Important
This Demo requires an Nvidia A10 or A100 GPU with associated drivers and CUDA toolkit (version 12+) installed.
Note
This is Demo will take 35-minute to setup and provides a hands-on introduction to the core concepts of optimizing models for on-device inference using OLIVE.
The key aspect of demo is step 5. Inference with the fine tuned model.
By the end, you will be able to use OLIVE to:
- Quantize an AI Model using the AWQ quantization method.
- Fine-tune an AI model for a specific task.
- Generate LoRA adapters (fine-tuned model) for efficient on-device inference on the ONNX Runtime.
Olive (ONNX live) is a model optimization toolkit with accompanying CLI that enables you to ship models for the ONNX runtime https://onnxruntime.ai with quality and performance.
The input to Olive is typically a PyTorch or Hugging Face model and the output is an optimized ONNX model that is executed on a device (deployment target) running the ONNX runtime. Olive will optimize the model for the deployment target's AI accelerator (NPU, GPU, CPU) provided by a hardware vendor such as Qualcomm, AMD, Nvidia or Intel.
Olive executes a workflow, which is an ordered sequence of individual model optimization tasks called passes - example passes include: model compression, graph capture, quantization, graph optimization. Each pass has a set of parameters that can be tuned to achieve the best metrics, say accuracy and latency, that are evaluated by the respective evaluator. Olive employs a search strategy that uses a search algorithm to auto-tune each pass one by one or set of passes together.

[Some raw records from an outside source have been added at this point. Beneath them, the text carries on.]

-- ==== Sys2Proof/Tests/Slice0.lean ====
section
/-!
SUPPORT. Our own tests. Words are written out from the opcode map (R92); the states before and after are the vectors of
spec/95_test_vectors.md, named beside each test. The witnesses at the end meet the hypotheses of the statements.
-/

namespace Sys2Proof.Tests

open Sys2Proof.Machine

/-! ### Ill-formed terms: one for each check of `wellFormed` (R91) -/

theorem test_wf_cls_x : (Instr.cls 0x1 0xE).wellFormed = false := by decide
theorem test_wf_cls_y : (Instr.cls 0x0 0x0).wellFormed = false := by decide
theorem test_wf_ret_x : (Instr.ret 0x1 0xE).wellFormed = false := by decide
theorem test_wf_ret_y : (Instr.ret 0x0 0x2).wellFormed = false := by decide
theorem test_wf_seReg_n : (Instr.seReg 0x1 0x2 0x7).wellFormed = false := by decide
theorem test_wf_sneReg_n : (Instr.sneReg 0x1 0x2 0x5).wellFormed = false := by decide
theorem test_wf_accepts : (Instr.cls 0x0 0xE).wellFormed && (Instr.ret 0x0 0xE).wellFormed &&
    (Instr.seReg 0x1 0x2 0x0).wellFormed && (Instr.shr 0x1 0x2).wellFormed = true := by decide

/-! ### Decoding: each constructor from a word written out from R92, and words of R90 -/

theorem test_decode_cls : decodeTableWord 16 0x00E0 = some (.cls 0x0 0xE) := by decide
theorem test_decode_ret : decodeTableWord 16 0x00EE = some (.ret 0x0 0xE) := by decide
theorem test_decode_jp : decodeTableWord 16 0x1234 = some (.jp 0x234) := by decide
theorem test_decode_call : decodeTableWord 16 0x2ABC = some (.call 0xABC) := by decide
theorem test_decode_seImm : decodeTableWord 16 0x332A = some (.seImm 0x3 0x2A) := by decide
theorem test_decode_sneImm : decodeTableWord 16 0x4A01 = some (.sneImm 0xA 0x01) := by decide
theorem test_decode_seReg : decodeTableWord 16 0x5120 = some (.seReg 0x1 0x2 0x0) := by decide
theorem test_decode_ldImm : decodeTableWord 16 0x6A2C = some (.ldImm 0xA 0x2C) := by decide
theorem test_decode_addImm : decodeTableWord 16 0x7220 = some (.addImm 0x2 0x20) := by decide
theorem test_decode_ldReg : decodeTableWord 16 0x8510 = some (.ldReg 0x5 0x1) := by decide
theorem test_decode_or : decodeTableWord 16 0x8121 = some (.or 0x1 0x2) := by decide
theorem test_decode_and : decodeTableWord 16 0x8122 = some (.and 0x1 0x2) := by decide
theorem test_decode_xor : decodeTableWord 16 0x8123 = some (.xor 0x1 0x2) := by decide
theorem test_decode_addReg : decodeTableWord 16 0x8AB4 = some (.addReg 0xA 0xB) := by decide
theorem test_decode_sub : decodeTableWord 16 0x8AB5 = some (.sub 0xA 0xB) := by decide
theorem test_decode_shr : decodeTableWord 16 0x8406 = some (.shr 0x4 0x0) := by decide
theorem test_decode_subn : decodeTableWord 16 0x8127 = some (.subn 0x1 0x2) := by decide
theorem test_decode_shl : decodeTableWord 16 0x840E = some (.shl 0x4 0x0) := by decide
theorem test_decode_sneReg : decodeTableWord 16 0x9120 = some (.sneReg 0x1 0x2 0x0) := by decide
theorem test_decode_ldI : decodeTableWord 16 0xA2F0 = some (.ldI 0x2F0) := by decide
theorem test_decode_jpV0 : decodeTableWord 16 0xB300 = some (.jpV0 0x300) := by decide
theorem test_decode_rnd : decodeTableWord 16 0xC30F = some (.rnd 0x3 0x0F) := by decide
theorem test_decode_drw : decodeTableWord 16 0xD012 = some (.drw 0x0 0x1 0x2) := by decide
theorem test_decode_skp : decodeTableWord 16 0xE29E = some (.skp 0x2) := by decide
theorem test_decode_sknp : decodeTableWord 16 0xE2A1 = some (.sknp 0x2) := by decide
theorem test_decode_ldFromDT : decodeTableWord 16 0xF407 = some (.ldFromDT 0x4) := by decide
theorem test_decode_ldKey : decodeTableWord 16 0xF30A = some (.ldKey 0x3) := by decide
theorem test_decode_ldToDT : decodeTableWord 16 0xF115 = some (.ldToDT 0x1) := by decide
theorem test_decode_ldToST : decodeTableWord 16 0xF118 = some (.ldToST 0x1) := by decide
theorem test_decode_addI : decodeTableWord 16 0xF21E = some (.addI 0x2) := by decide
theorem test_decode_ldFont : decodeTableWord 16 0xF329 = some (.ldFont 0x3) := by decide
theorem test_decode_ldBcd : decodeTableWord 16 0xF033 = some (.ldBcd 0x0) := by decide
theorem test_decode_store : decodeTableWord 16 0xF255 = some (.store 0x2) := by decide
theorem test_decode_load : decodeTableWord 16 0xF265 = some (.load 0x2) := by decide
theorem test_decode_alias_cls : decodeTableWord 16 0x0AB0 = some (.cls 0xA 0xB) := by decide
theorem test_decode_alias_seReg : decodeTableWord 16 0x5AB7 = some (.seReg 0xA 0xB 0x7) := by decide
theorem test_decode_undefined :
    [0x00E1, 0x8AB8, 0xEA00, 0xEA90, 0xFA00, 0xFFFF].map (decodeTableWord 16) = List.replicate 6 none := by decide
/-- R80: the byte at the lower address is the more significant one, and the bytes that follow are left. -/
theorem test_decode_bytes : decode [0x12, 0x34, 0xAB] = .ok (.jp 0x234, [0xAB]) := by rfl
theorem test_decode_truncated : decode [0x12] = .error .truncated := by rfl

/-! ### Helpers -/

/-- The state an answer gives, if it is a next state. -/
def nextOf (o : Answer) : Option State :=
  match o with
  | .next s => some s
  | .fault _ => none
  | .refused _ => none

/-- The start state of the vectors: reset, with `now = 0` and `rand8 = 0`. -/
def base : State := withInputs 0 0x00 State.reset
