-- ==== Sys2Proof/Machine/Step.lean ====
section
/-! DEFINITION. The step (40_execution_cycle.md R109), and the placing of an instruction where it fetches. -/

namespace Sys2Proof.Machine

/-- One step (40_execution_cycle.md R109). Every outcome the spec gives a step is a next state; `stepReport` tells
which of the four it was. -/
def step (s : State) : Host.Outcome State Fault Refusal :=
  match beforeExecute s with
  | .done _ t => .next t
  | .run i t => exec i t

/-- `s` with the instruction word `w` (its bits numbered as the opcode table numbers them) where `step` fetches. -/
def State.withFetchWord (s : State) (nbits w : Nat) : State := s.placeAtFetch (tableWord nbits w)

end Sys2Proof.Machine
end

- Reduce frustration and time of trial-and-error manual experimentation with different techniques for graph optimization, compression and quantization. Define your quality and performance constraints and let Olive automatically find the best model for you.

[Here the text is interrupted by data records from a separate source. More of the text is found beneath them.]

-- ==== Sys2Proof/Machine/Assembly.lean ====
section
/-! DEFINITION. The assembler text of an instruction (30_encoding.md R93, R95), and the operand field each operand
form is stored as. -/

namespace Sys2Proof

/-- The mnemonics as the source spells them, and NOP (30_encoding.md R93). -/
def Opcode.text : Opcode → String
  | .nop => "NOP"
  | .lda => "LDA"
  | .sta => "STA"
  | .add => "ADD"
  | .sub => "SUB"
  | .mul => "MUL"
  | .div => "DIV"
  | .and => "AND"
  | .or => "OR"
  | .xor => "XOR"
  | .cmp => "CMP"
  | .jmp => "JMP"
  | .jz => "JZ"
  | .jnz => "JNZ"
  | .jsr => "JSR"
  | .rts => "RTS"

/-- The operand forms of the assembler syntax (30_encoding.md R95; the spec's decision D23, log 31). -/
inductive OperandForm where
  /-- `#n`. -/
  | immediate (n : Int)
  /-- `n`. -/
  | direct (n : Nat)
  /-- `[n]`. -/
  | indirect (n : Nat)
  /-- `n,X`. -/
  | indexed (n : Nat)
  deriving DecidableEq, Repr

/-- The form that a mode and an operand field are written as (30_encoding.md R87, R95). -/
def OperandForm.ofFields (mode : Mode) (opd : BitVec 10) : OperandForm :=
  match mode with
  | .immediate => .immediate opd.toInt
  | .direct => .direct opd.toNat
  | .indirect => .indirect opd.toNat
  | .indexed => .indexed opd.toNat

/-- The mode of a form. -/
def OperandForm.mode : OperandForm → Mode
  | .immediate _ => .immediate
  | .direct _ => .direct
  | .indirect _ => .indirect
  | .indexed _ => .indexed

/-- The operand field of a form; an immediate "stored as `n mod 1024`" (30_encoding.md R95). -/
def OperandForm.opd : OperandForm → BitVec 10
  | .immediate n => BitVec.ofInt 10 n
  | .direct n => BitVec.ofNat 10 n
  | .indirect n => BitVec.ofNat 10 n
  | .indexed n => BitVec.ofNat 10 n

/-- The text of a form (30_encoding.md R95). -/
def OperandForm.text : OperandForm → String
  | .immediate n => "#" ++ toString n
  | .direct n => toString n
  | .indirect n => "[" ++ toString n ++ "]"
  | .indexed n => toString n ++ ",X"

/-- The text of an operand; none for a mode code with no entry, which the syntax cannot write. -/
def operandText (c : Config) (mode : BitVec 2) (opd : BitVec 10) : Option String :=
  (c.modeOf mode).map fun m => (OperandForm.ofFields m opd).text

/-- The assembler text of an instruction (30_encoding.md R93, R95). -/
def Instr.assembly (c : Config) (i : Instr) : Option String :=
  match i with
  | .nop => some i.opcode.text
  | .lda mode opd | .sta mode opd | .add mode opd | .sub mode opd | .mul mode opd | .div mode opd | .and mode opd
  | .or mode opd | .xor mode opd | .cmp mode opd => (operandText c mode opd).map fun t => i.opcode.text ++ " " ++ t
  | .jmp target | .jz target | .jnz target | .jsr target => some (i.opcode.text ++ " " ++ toString target.toNat)
  | .rtsReturn => some i.opcode.text
  | .rtsHalt code => some (i.opcode.text ++ " " ++ toString code.toNat)

/-- The disassembly of a word of memory, which the host may display (10_state.md R49). -/
def wordAssembly (c : Config) (w : Word) : Option String :=
  match decode c w with
  | .ok i => i.assembly c
  | .error _ => none

end Sys2Proof
end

- 40+ built-in model optimization components covering cutting edge techniques in quantization, compression, graph optimization and finetuning.
- Easy-to-use CLI for common model optimization tasks. For example, olive quantize, olive auto-opt, olive finetune.

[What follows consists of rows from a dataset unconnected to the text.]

/-- Settles O12: the only enabled slot at `PC` is the one the check hits, and a hit ends the step. -/
theorem breakpointStopsBeforeTheFetch : Obligations.BreakpointStopsBeforeTheFetch := by
  intro s k b hlive hwf hk hen haddr
  obtain ⟨-, huniq⟩ := hwf
  have hhit := hitTable_of_enabledAt huniq hk (Breakpoint.enabledAt_iff.mpr ⟨hen, haddr⟩)
  exact step_of_done (beforeExecute_of_hit hlive hhit)

end Sys2Proof.Machine
end

section
/-! PROOF. The logical instructions of the ALU (43_alu.md R162): an instruction whose operand can be read ends in the
write of its result. -/

namespace Sys2Proof.Machine

variable {s : State} {mode : BitVec 2} {opd : BitVec 10} {v : Word}

/-! ### The operand -/

/-- A read at a natural number can only fail above the array. -/
theorem memRead_natCast_ok_iff {a : Nat} : memRead a s = .ok v ↔ a < 1024 ∧ v = s.mem.read a := by
  rw [memRead_ok_iff, Int.toNat_natCast]
  simp

/-- A 10-bit operand is always an address of the array (41_addressing.md R122). -/
theorem memRead_operand (opd : BitVec 10) (s : State) : memRead opd.toNat s = .ok (s.mem.read opd.toNat) :=
  memRead_natCast_ok_iff.mpr ⟨opd.isLt, rfl⟩

theorem memRead_indexedAddress_ok_iff :
    memRead (indexedAddress opd s) s = .ok v ↔ indexSum opd s < 1024 ∧ v = s.mem.read (indexSum opd s) := by
  rw [indexedAddress, ← Nat.cast_add, memRead_natCast_ok_iff]

/-- The resolver answers with `v` exactly where the spec's words name `v` (41_addressing.md R121 to R124). -/
theorem resolveValue_ok_iff : resolveValue mode opd s = .ok v ↔ ReadsOperand s mode opd v := by
  unfold resolveValue ReadsOperand
  cases s.cfg.modeOf mode with
  | none => simp
  | some m =>
    cases m with
    | immediate => simp [sext10, eq_comm]
    | direct => simp [memRead_operand, eq_comm]
    | indirect => simp [memRead_operand, memRead_ok_iff]
    | indexed => simp [memRead_indexedAddress_ok_iff]

/-- Where the operand is `v`, an instruction that turns its operand into a state by `k` ends in `k v`. -/
theorem complete_map_of_readsOperand (hv : ReadsOperand s mode opd v) (k : Word → State) :
    complete s ((resolveValue mode opd s).map k) = .next (k v) := by
  rw [resolveValue_ok_iff.mpr hv, Except.map, complete_ok]

/-! ### The obligations -/

/-- Settles O31: each of the three writes its bitwise result by `State.writeLogic`, the logical flag rule. -/
theorem andOrXorAreBitwise : Obligations.AndOrXorAreBitwise := by
  intro s mode opd v hv p hp
  suffices hrun : exec p.1 s = .next (s.writeLogic p.2) from hrun
  simp only [List.mem_cons, List.not_mem_nil, or_false] at hp
  obtain rfl | rfl | rfl := hp
  · exact complete_map_of_readsOperand hv fun v => s.writeLogic (s.a &&& v)
  · exact complete_map_of_readsOperand hv fun v => s.writeLogic (s.a ||| v)
  · exact complete_map_of_readsOperand hv fun v => s.writeLogic (s.a ^^^ v)

end Sys2Proof.Machine
end

section
/-! PROOF. The decoder and the encoder against each other (30_encoding.md R86, R90, R91): extracting and packing are
inverse, and an instruction is what the decoder makes of its own opcode and fields. -/

namespace Sys2Proof

/-! ### Fields and words -/

theorem Fields.toNat_opc_ofWord (w : Word) : (Fields.ofWord w).opc.toNat = w.toNat / 4096 := by
  have hw : w.toNat < 65536 := w.isLt
  simp only [Fields.ofWord, BitVec.extractLsb'_toNat, Nat.shiftRight_eq_div_pow]
  omega

theorem Fields.toNat_mode_ofWord (w : Word) : (Fields.ofWord w).mode.toNat = w.toNat / 1024 % 4 := by
  simp [Fields.ofWord, Nat.shiftRight_eq_div_pow]

/-- Extraction gives back the opcode code that was packed. -/
@[simp] theorem Fields.opc_ofWord_toWord (f : Fields) : (Fields.ofWord f.toWord).opc = f.opc := by
  apply BitVec.eq_of_toNat_eq
  rw [Fields.toNat_opc_ofWord, Fields.toNat_toWord]
  omega

/-- Extraction gives back the mode code that was packed. -/
@[simp] theorem Fields.mode_ofWord_toWord (f : Fields) : (Fields.ofWord f.toWord).mode = f.mode := by
  apply BitVec.eq_of_toNat_eq
  rw [Fields.toNat_mode_ofWord, Fields.toNat_toWord]
  omega

/-- Extraction undoes packing. -/
@[simp] theorem Fields.ofWord_toWord (f : Fields) : Fields.ofWord f.toWord = f :=
  calc Fields.ofWord f.toWord
      = ⟨(Fields.ofWord f.toWord).opc, (Fields.ofWord f.toWord).mode, (Fields.ofWord f.toWord).opd⟩ := rfl
    _ = f := by rw [Fields.opc_ofWord_toWord, Fields.mode_ofWord_toWord, Fields.opd_ofWord_toWord]

/-- Packing undoes extraction: a number is the sum of its parts by the field weights. -/
theorem Fields.toWord_ofWord (w : Word) : (Fields.ofWord w).toWord = w := by
  apply BitVec.eq_of_toNat_eq
  rw [Fields.toNat_toWord, Fields.toNat_opc_ofWord, Fields.toNat_mode_ofWord, Fields.toNat_opd_ofWord]
  omega

/-! ### Instructions and fields -/

theorem instrOf_fields {i : Instr} (h : i.haltCodeNonzero = true) : instrOf i.opcode i.modeField i.opdField = i := by
  cases i with
  | nop => exact Laws.Assembled.nop h
  | lda mode opd => exact Laws.Assembled.lda mode opd h
  | sta mode opd => exact Laws.Assembled.sta mode opd h
  | add mode opd => exact Laws.Assembled.add mode opd h
  | sub mode opd => exact Laws.Assembled.sub mode opd h
  | mul mode opd => exact Laws.Assembled.mul mode opd h
  | div mode opd => exact Laws.Assembled.div mode opd h
  | and mode opd => exact Laws.Assembled.and mode opd h
  | or mode opd => exact Laws.Assembled.or mode opd h
  | xor mode opd => exact Laws.Assembled.xor mode opd h
  | cmp mode opd => exact Laws.Assembled.cmp mode opd h
  | jmp target => exact Laws.Assembled.jmp target h
  | jz target => exact Laws.Assembled.jz target h
  | jnz target => exact Laws.Assembled.jnz target h
  | jsr target => exact Laws.Assembled.jsr target h
  | rtsReturn => exact Laws.Assembled.rtsReturn h
  | rtsHalt code => exact Laws.Assembled.rtsHalt code h

@[simp] theorem instrOf_opcode (op : Opcode) (mode : BitVec 2) (opd : BitVec 10) : (instrOf op mode opd).opcode = op := by
  cases op with
  | rts =>
    by_cases h : opd = 0
    · rw [h, instrOf_rts_zero]; rfl
    · rw [instrOf_rts_of_ne_zero mode h]; rfl
  | _ => rfl

@[simp] theorem instrOf_haltCodeNonzero (op : Opcode) (mode : BitVec 2) (opd : BitVec 10) :
    (instrOf op mode opd).haltCodeNonzero = true := by
  cases op with
  | rts =>
    by_cases h : opd = 0
    · rw [h, instrOf_rts_zero]; rfl
    · rw [instrOf_rts_of_ne_zero mode h]; exact bne_iff_ne.mpr h
  | _ => rfl

/-- A control transfer does not read its mode field (30_encoding.md R91). -/
theorem instrOf_mode_irrelevant {op : Opcode} (h : op ∈ [Opcode.jmp, .jz, .jnz, .jsr, .rts]) (mode mode' : BitVec 2)
    (opd : BitVec 10) : instrOf op mode opd = instrOf op mode' opd := by
  simp only [List.mem_cons, List.not_mem_nil, or_false] at h
  obtain rfl | rfl | rfl | rfl | rfl := h <;> rfl

/-! ### The decoder -/

/-- The decoder answers exactly the instruction of an assigned opcode code and the word's fields. -/
theorem decode_ok_iff {c : Config} {w : Word} {i : Instr} :
    decode c w = .ok i ↔ ∃ op, c.opcodeOf (Fields.ofWord w).opc = some op ∧
      i = instrOf op (Fields.ofWord w).mode (Fields.ofWord w).opd := by
  unfold decode
  cases c.opcodeOf (Fields.ofWord w).opc <;> simp [eq_comm]

/-- The decoder rejects exactly the words with an unassigned opcode code, by that code. -/
theorem decode_error_iff {c : Config} {w : Word} {e : DecodeError} :
    decode c w = .error e ↔ e = .invalidOpcode (Fields.ofWord w).opc ∧ c.opcodeOf (Fields.ofWord w).opc = none := by
  unfold decode
  cases c.opcodeOf (Fields.ofWord w).opc <;> simp [eq_comm]

/-- An opcode that some code stands for has a code. -/
theorem Config.isSome_codeOf {c : Config} {code : BitVec 4} {op : Opcode} (h : c.opcodeOf code = some op) :
    (c.codeOf op).isSome = true := by
  obtain ⟨row, hrow, rfl⟩ := Option.map_eq_some_iff.mp h
  rw [Config.codeOf, Option.isSome_map, List.find?_isSome]
  exact ⟨row, List.mem_of_find?_eq_some hrow, beq_self_eq_true _⟩

theorem Instr.wf_iff {c : Config} {i : Instr} :
    i.wf c = true ↔ (c.codeOf i.opcode).isSome = true ∧ i.haltCodeNonzero = true := by
  rw [Instr.wf, Bool.and_eq_true]

/-- Every decoded instruction is well formed. -/
theorem wf_of_decode {c : Config} {w : Word} {i : Instr} (h : decode c w = .ok i) : i.wf c = true := by
  obtain ⟨op, hop, rfl⟩ := decode_ok_iff.mp h
  exact Instr.wf_iff.mpr ⟨by rw [instrOf_opcode]; exact Config.isSome_codeOf hop, instrOf_haltCodeNonzero ..⟩

theorem defaultConfig_opcodeOf_total : ∀ opc : BitVec 4, ∃ op, defaultConfig.opcodeOf opc = some op := by
  have h : ∀ opc : BitVec 4, (defaultConfig.opcodeOf opc).isSome = true := by decide
  exact fun opc => Option.isSome_iff_exists.mp (h opc)

theorem defaultConfig_modeOf_total : ∀ mode : BitVec 2, ∃ m, defaultConfig.modeOf mode = some m := by
  have h : ∀ mode : BitVec 2, (defaultConfig.modeOf mode).isSome = true := by decide
  exact fun mode => Option.isSome_iff_exists.mp (h mode)

/-! ### The obligations -/

/-- Settles O3: the packed code stands for the opcode because the opcode table is a map, and an instruction is what the
decoder makes of its own opcode and fields. -/
theorem decodeOfEncodeIsTheInstruction : Obligations.DecodeOfEncodeIsTheInstruction := by
  intro c i hc hi
  obtain ⟨hcode, hhalt⟩ := Instr.wf_iff.mp hi
  obtain ⟨code, hcode⟩ := Option.isSome_iff_exists.mp hcode
  refine ⟨_, by rw [encode, hcode, Option.map_some], decode_ok_iff.mpr ⟨i.opcode, ?_, ?_⟩⟩
  · rw [Fields.ofWord_toWord]
    exact Config.opcodeOf_codeOf hc hcode
  · rw [Fields.ofWord_toWord, instrOf_fields hhalt]

/-- Settles O1: both ways, field by field on numbers. -/
theorem fieldsAndWordsAgreeBothWays : Obligations.FieldsAndWordsAgreeBothWays :=
  ⟨Fields.ofWord_toWord, Fields.toWord_ofWord⟩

- Model packaging and deployment built-in.
- Supports generating models for Multi LoRA serving.
- Construct workflows using YAML/JSON to orchestrate model optimization and deployment tasks.
- Hugging Face and Azure AI Integration.
- Built-in caching mechanism to save costs.
Note
Please ensure you have provision your Azure AI Hub and Project and setup your A100 compute.
You'll connect to the Azure AI compute using the remote feature in VS Code.
- Open your VS Code desktop application:
- Open the command palette using Shift+Ctrl+P
- In the command palette search for AzureML - remote: Connect to compute instance in New Window.
- Follow the on-screen instructions to connect to the Compute. This will involve selecting your Azure Subscription, Resource Group, Project and Compute name you set up in Lab 1.
- Once your connected to your Azure ML Compute node this will be displayed in the bottom left of Visual Code
><Azure ML: Compute Name
In VS Code, you can open a new terminal with Ctrl+J and clone this repo:
In the terminal you should see the prompt
azureuser@computername:~/cloudfiles/code$
Clone the solution
cd ~/localfiles
git clone https://github.com/microsoft/aitour-exploring-cutting-edge-models.git
To open VS Code in the relevant folder execute the following command in the terminal, which will open a new window:
code src/03.AIToolsSolutionE2E/Olive_Demo
Alternatively, you can open the folder by selecting File > Open Folder.
Open a terminal window in VS Code in your Azure AI Compute Instance (tip: Ctrl+J) and execute the following commands to install the dependencies:
conda create -n olive-ai python=3.11 -y
conda activate olive-ai
pip install -r requirements.txt
az extension remove -n azure-cli-ml
az extension add -n ml
Note
It will take ~5mins to install all the dependencies.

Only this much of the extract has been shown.